It’s August, and I can’t believe she’s twelve.
I remember the August twelve years ago, after I finished a July of laying on the floor of my office, the door closed, my feet on the back of a chair, trying to turn my stubborn breech baby. I placed earbuds at my pelvic bones and played fiddle music in the direction I wished her head would face. When she turned finally, one night in late July, I felt every organ in my torso shift, roll and right itself again in one nauseatingly relieving motion.
In retrospect, it was a sign: with enough work, everything would eventually be repaired, over and over again. My girl, who always kept me on my back with legs in the air, directing my world from the floor, has now turned twelve, reaching down to offer a hand and pull me up. When I rise, she stands next to me and steps to one side to rest her cheek in the hollow between my shoulder and neck.
She’s grown. Improbably, in defiance, literally right under my nose now.
At twelve, she moves at a distance often far enough to let me marvel at her robust body, her strong legs and arms and moral core. She rides her bike alone to theatre rehearsals, head facing forward, swiveling at the alleys to check for cars just as she’s been taught. I wait at the corner and watch her go.
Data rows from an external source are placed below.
-- ==== Sys2Proof/Machine/Profile.lean ====
section
/-! DEFINITION. Profiles (chapter 18): their images and checks (R428 to R430), PROFILE_WRITE and PROFILE_READ (R431), start-up stages 5
to 10 (R423 to R427), the Tack (R432, R433). -/

namespace Sys2Proof.Machine

/-! ### Images (R428, Tables 18-3 and 18-4). A profile image is a list of words, the header first. -/

/-- Fields of the header. -/
def pfSections (img : List W) : Nat := fld (img.getD 0 0) 15 0
def pfRigEpoch (img : List W) : Nat := fld (img.getD 1 0) 47 32
def pfResolve (img : List W) : Bool := bitAt (img.getD 1 0) 31
def pfTimeWait (img : List W) : Nat := fld (img.getD 1 0) 15 0
def pfHookEpoch (img : List W) : Nat := fld (img.getD 2 0) 63 48

/-- Words of the signature block that ends an image. -/
def sigWords : Nat := 929

/-- The bytes of an image. -/
def imageBytes (img : List W) : List Byte := img.flatMap wordBytes

/-- A section: kind, index of its first word, words. -/
structure Section18 where
  kind : Nat
  first : Nat
  words : List W
deriving DecidableEq, Repr

/-- The sections of an image in directory order. -/
def sectionsOfImage (img : List W) : List Section18 :=
  (List.range (min 8 (pfSections img))).map fun i =>
    let d := img.getD (4 + 2 * i) 0
    let n := (img.getD (5 + 2 * i) 0).toNat / 8
    { kind := fld d 63 56, first := fld d 31 0 / 8, words := (img.drop (fld d 31 0 / 8)).take n }

/-- The words of the section of a kind; none where the profile has none. -/
def sectionWords (img : List W) (kind : Nat) : List W := ((sectionsOfImage img).find? fun x => x.kind == kind).elim [] (·.words)

/-- One directory entry is well formed: its section lies between the directory and the signature block. -/
def dirOk (img : List W) (i : Nat) : Bool :=
  let d := img.getD (4 + 2 * i) 0
  let n := (img.getD (5 + 2 * i) 0).toNat
  let o := fld d 31 0
  1 ≤ fld d 63 56 && fld d 63 56 ≤ 8 && fld d 55 32 == 0 && o % 8 == 0 && n % 8 == 0
    && decide (8 * (4 + 2 * pfSections img) ≤ o) && decide (o + n ≤ 8 * (img.length - sigWords))

/-- The image has the format of R428. -/
def formatOk (img : List W) : Bool :=
  let w0 := img.getD 0 0
  let kinds := (sectionsOfImage img).map (·.kind)
  sigWords + 6 ≤ img.length && fld w0 63 32 == 0x50524F46 && fld w0 31 16 == 1 && 1 ≤ pfSections img && pfSections img ≤ 8
    && fld (img.getD 1 0) 30 16 == 0 && fld (img.getD 2 0) 47 0 == 0 && img.getD 3 0 == 0
    && (List.range (pfSections img)).all (dirOk img) && kinds.eraseDups.length == kinds.length

/-! ### Items (R429, Table 18-4) -/

/-- An item: the index of its word in the image, its opcode, its PARAM_BYTES, its command as from SIDEBAND. -/
structure Item where
  ix : Nat
  code : Nat
  bytes : Nat
  cmd : Cmd

/-- The items of a run of words; none where the last one runs past the end. -/
def itemsFrom : Nat → Nat → List W → Option (List Item)
  | 0, _, l => if l.isEmpty then some [] else none
  | _ + 1, _, [] => some []
  | n + 1, ix, w :: r =>
    let b := fld w 15 0
    let k := b / 8
    if b % 8 ≠ 0 ∨ r.length < k then none
    else
      let c : Cmd := { src := .sideband, clock := 0, w0 := mk 63 48 (fld w 63 48) ||| mk 15 0 b, w1 := 0, params := r.take k }
      (itemsFrom n (ix + 1 + k) (r.drop k)).map fun l => { ix := ix, code := fld w 63 48, bytes := b, cmd := c } :: l

/-- The items of the section of a kind. -/
def itemsOf (img : List W) (kind : Nat) : Option (List Item) :=
  match (sectionsOfImage img).find? fun x => x.kind == kind with
  | some x => itemsFrom x.words.length x.first x.words
  | none => some []

/-- Registers that a CLASSIFIER item may write. -/
def classifierReg (a : Nat) : Bool :=
  match regAt a with
  | some (r, _) => [RegId.portKeySel, .portQos, .portDefaultNomatch, .portDefaultParsefail, .hashMask, .hashSeed].contains r
  | none => false

/-- Does Table 18-4 list an item for a section? -/
def itemListed (kind : Nat) (i : Item) : Bool :=
  match kind with
  | 2 => i.code == 0x0100
  | 3 => [0x0406, 0x0405, 0x0407, 0x0404].contains i.code || (i.code == 0x0400 && 4096 ≤ ruleIndex i.cmd)
    || (i.code == 0x0007 && classifierReg (i.cmd.n 0))
  | 4 => i.code == 0x0102
  | 5 => i.code == 0x0200
  | 6 => [0x0600, 0x0602, 0x0603, 0x0604].contains i.code
  | 7 => i.code == 0x0700
  | 8 => [0x0B00, 0x0B01, 0x0B02, 0x0B03].contains i.code
    || (i.code == 0x0007 && (match regAt (i.cmd.n 0) with | some (r, _) => r == .fillProfile | none => false))
  | _ => false

/-- Apply an item as an immediate command: a timeline's description takes effect at once. -/
def applyItem (i : Item) (s : State) : CmdResult :=
  if i.code = 0x0102 then
    match timelineSetBody i.cmd s with
    | .done r _ => .done r (applyTimeline (i.cmd.n 0) (timelineOf i.cmd) s)
    | x => x
  else match baseMeaning i.code with
    | some m => m.2 i.cmd s
    | none => .refuse .badOpcode 0

/-- The state after an item; one that is refused changes nothing. -/
def runItem (s : State) (i : Item) : State :=
  match applyItem i s with
  | .done _ t | .doneWith _ _ t | .failed _ _ t | .later t => t
  | .reset f => f s
  | .refuse _ _ => s

/-- The refusal that an item meets, as R429 reports it: its status, DETAIL the item's word index. -/
def itemRefusal (kind : Nat) (i : Item) (s : State) : Option (Status × Nat) :=
  let n := i.bytes / 8
  if !itemListed kind i then some (.badOpcode, i.ix)
  else if n < (paramWords i.code i.cmd).1 ∨ (paramWords i.code i.cmd).2 < n ∨ 65528 < i.bytes then some (.badLength, i.ix)
  else match applyItem i s with
    | .refuse st _ | .failed st _ _ => some (st, i.ix)
    | _ => none

/-- Check and apply the items of a section one after the other. -/
def checkItems (kind : Nat) : List Item → State → Except (Status × Nat) State
  | [], s => .ok s
  | i :: r, s => match itemRefusal kind i s with
    | some e => .error e
    | none => checkItems kind r (runItem s i)

/-- The order in which start-up applies sections (Table 18-2): MAST, CLASSIFIER, TIMELINES, POWER, TM, SKEINS, RIGGING. -/
def sectionOrder : List Nat := [2, 3, 4, 8, 6, 7, 5]

/-- Check and apply whole sections. -/
def checkSections (img : List W) : List Nat → State → Except (Status × Nat) State
  | [], s => .ok s
  | k :: r, s => match itemsOf img k with
    | none => .error (.imageInvalid, 2)
    | some l => match checkItems k l s with
      | .error e => .error e
      | .ok t => checkSections img r t

/-- What R74, R88 and R430 find wrong with a port map: DETAIL of PARAM_INVALID. -/
def portMapFault (first : Nat) (l : List W) : Option Nat :=
  match l.findIdx? fun e => !entryOk18 e with
  | some i => some (first + i)
  | none => if disjointMap l then badOctal l else some first

/-- The part that an image's items are checked on (R429): just reset, its ports formed, with the present lifecycle, debug level and
Mast time (DESIGN CHOICE, log 31). -/
def checkState (img : List W) (s : State) : State :=
  let base : State := {
    time := s.time, sec := s.sec, deviceId := s.deviceId
    mast := { tick := s.mast.tick, running := true, timeValid := true }
    boot := { stage := 10, ready := true }, power := { floating := false } }
  (sectionWords img 1).foldl (fun s e => formPort e s) base

/-- Why a profile is refused (R428 to R430, R377); none when it is accepted. -/
def profileRefusal (img : List W) (verified : Bool) (s : State) : Option (Status × Nat) :=
  if !formatOk img then some (.imageInvalid, 2)
  else match s.sigCheck 3 (imageBytes img) (8 * (img.length - sigWords)) none verified with
    | some d => some (.imageInvalid, d)
    | none =>
      let first := ((sectionsOfImage img).find? fun x => x.kind == 1).elim 0 (·.first)
      match portMapFault first (sectionWords img 1) with
      | some d => some (.paramInvalid, d)
      | none => match checkSections img sectionOrder (checkState img s) with
        | .error e => some e
        | .ok t => (firstFailing t (t.bank t.shadow)).map fun i => (.riggingInvalid, i)

/-! ### Stored profiles (R431) -/

/-- Slot n. -/
def State.profileSlot (s : State) (n : Nat) : ProfileSlot := tget {} s.boot.slots n

/-- PROFILE_WRITE. -/
def profileWriteBody : CmdBody := fun c s =>
  let n := fld (c.p 0) 1 0
  let img := c.params.drop 1
  let named := s.cmd.timed.any fun t => t.opcode == 0xD00 && fld (t.cmd.p 0) 1 0 == n
  checked [(0, fld (c.p 0) 63 2 == 0)] fun _ =>
    if named then .refuse .busyPending 0
    else match profileRefusal img c.verified s with
      | some (.imageInvalid, d) => .failed .imageInvalid d (imageReject s)
      | some (st, d) => .refuse st d
      | none =>
        let x : ProfileSlot := { image := img, epoch := ((s.profileSlot n).epoch + 1) % 65536 }
        .done [] { s with boot := { s.boot with slots := tset {} s.boot.slots n x } }

/-- PROFILE_READ: the stored image; no words where the slot holds none. -/
def profileReadBody : CmdBody := fun c s =>
  checked [(0, fld (c.p 0) 63 2 == 0)] fun _ => .done (s.profileSlot (fld (c.p 0) 1 0)).image s

/-! ### Start-up stages 5 to 10 (R423, R425 to R427) -/

/-- A start-up stage completes. -/
def toStage (k : Nat) (s : State) : State := { s with boot := { s.boot with stage := k } }

/-- R427: no profile is applied; every port takes ADMIN_UP = 0, and start-up goes on at stage 10. -/
def profileFails (cause : Nat) (s : State) : State :=
  let s := stageFail 5 cause s
  let s : State := { s with boot := { s.boot with profileFail := 1, activeProfile := 4, running := [], activeEpoch := 0 } }
  let s := s.port.ports.foldl (fun s x => setAdmin x.1 false s) s
  toStage 10 (raiseInt 1 .bootIntStatus [] 2 s)

/-- Stage 5, PROFILE. -/
def stageProfile (readOk verified : Bool) (s : State) : State :=
  if s.boot.stage ≠ 5 then s
  else
    let x := s.profileSlot s.boot.selected
    if !readOk then profileFails 6 s
    else if x.image.isEmpty then profileFails 7 s
    else match profileRefusal x.image verified s with
      | some (.imageInvalid, d) => profileFails d (imageReject s)
      | some _ => profileFails 2 s
      | none =>
        let s := imageLoaded 3 (imageBytes x.image) (8 * (x.image.length - sigWords)) s
        { s with boot := { s.boot with
          stage := 6, running := x.image, activeProfile := s.boot.selected, activeEpoch := x.epoch, profileFail := 0 } }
At twelve, she says things I could never have heard in her voice before, waiting in the hospital lounge, her warm skin still powdered to my lips before someone handed me a coffee and I drank it, absentmindedly, erasing what could have been my last kiss but, mercifully, wasn’t. Had someone thrust a microphone in my face in that moment and asked me what will she love at twelve?, I would have been stuck, mouth open, empty. I would not have guessed that the answers would be stand-up comedy, poetry, and the kind of tiny, often-missed beauty to be found in the color of a stranger’s eyes or the way a mother and baby play with each other in a corner of a cafe. When she was eight and I was upended in the hospital lounge, there was no twelve-year-old version of her in my imagination; there was an ocean in black-and-white; I didn’t even know whether color would be invented and, if so, whether it would reveal the day to be stormy or sunny.
She is sunshine. She is unmistakably bright sunshine, even with clouds nearby some days.
It’s August, and I can’t believe the Augusts we navigated before.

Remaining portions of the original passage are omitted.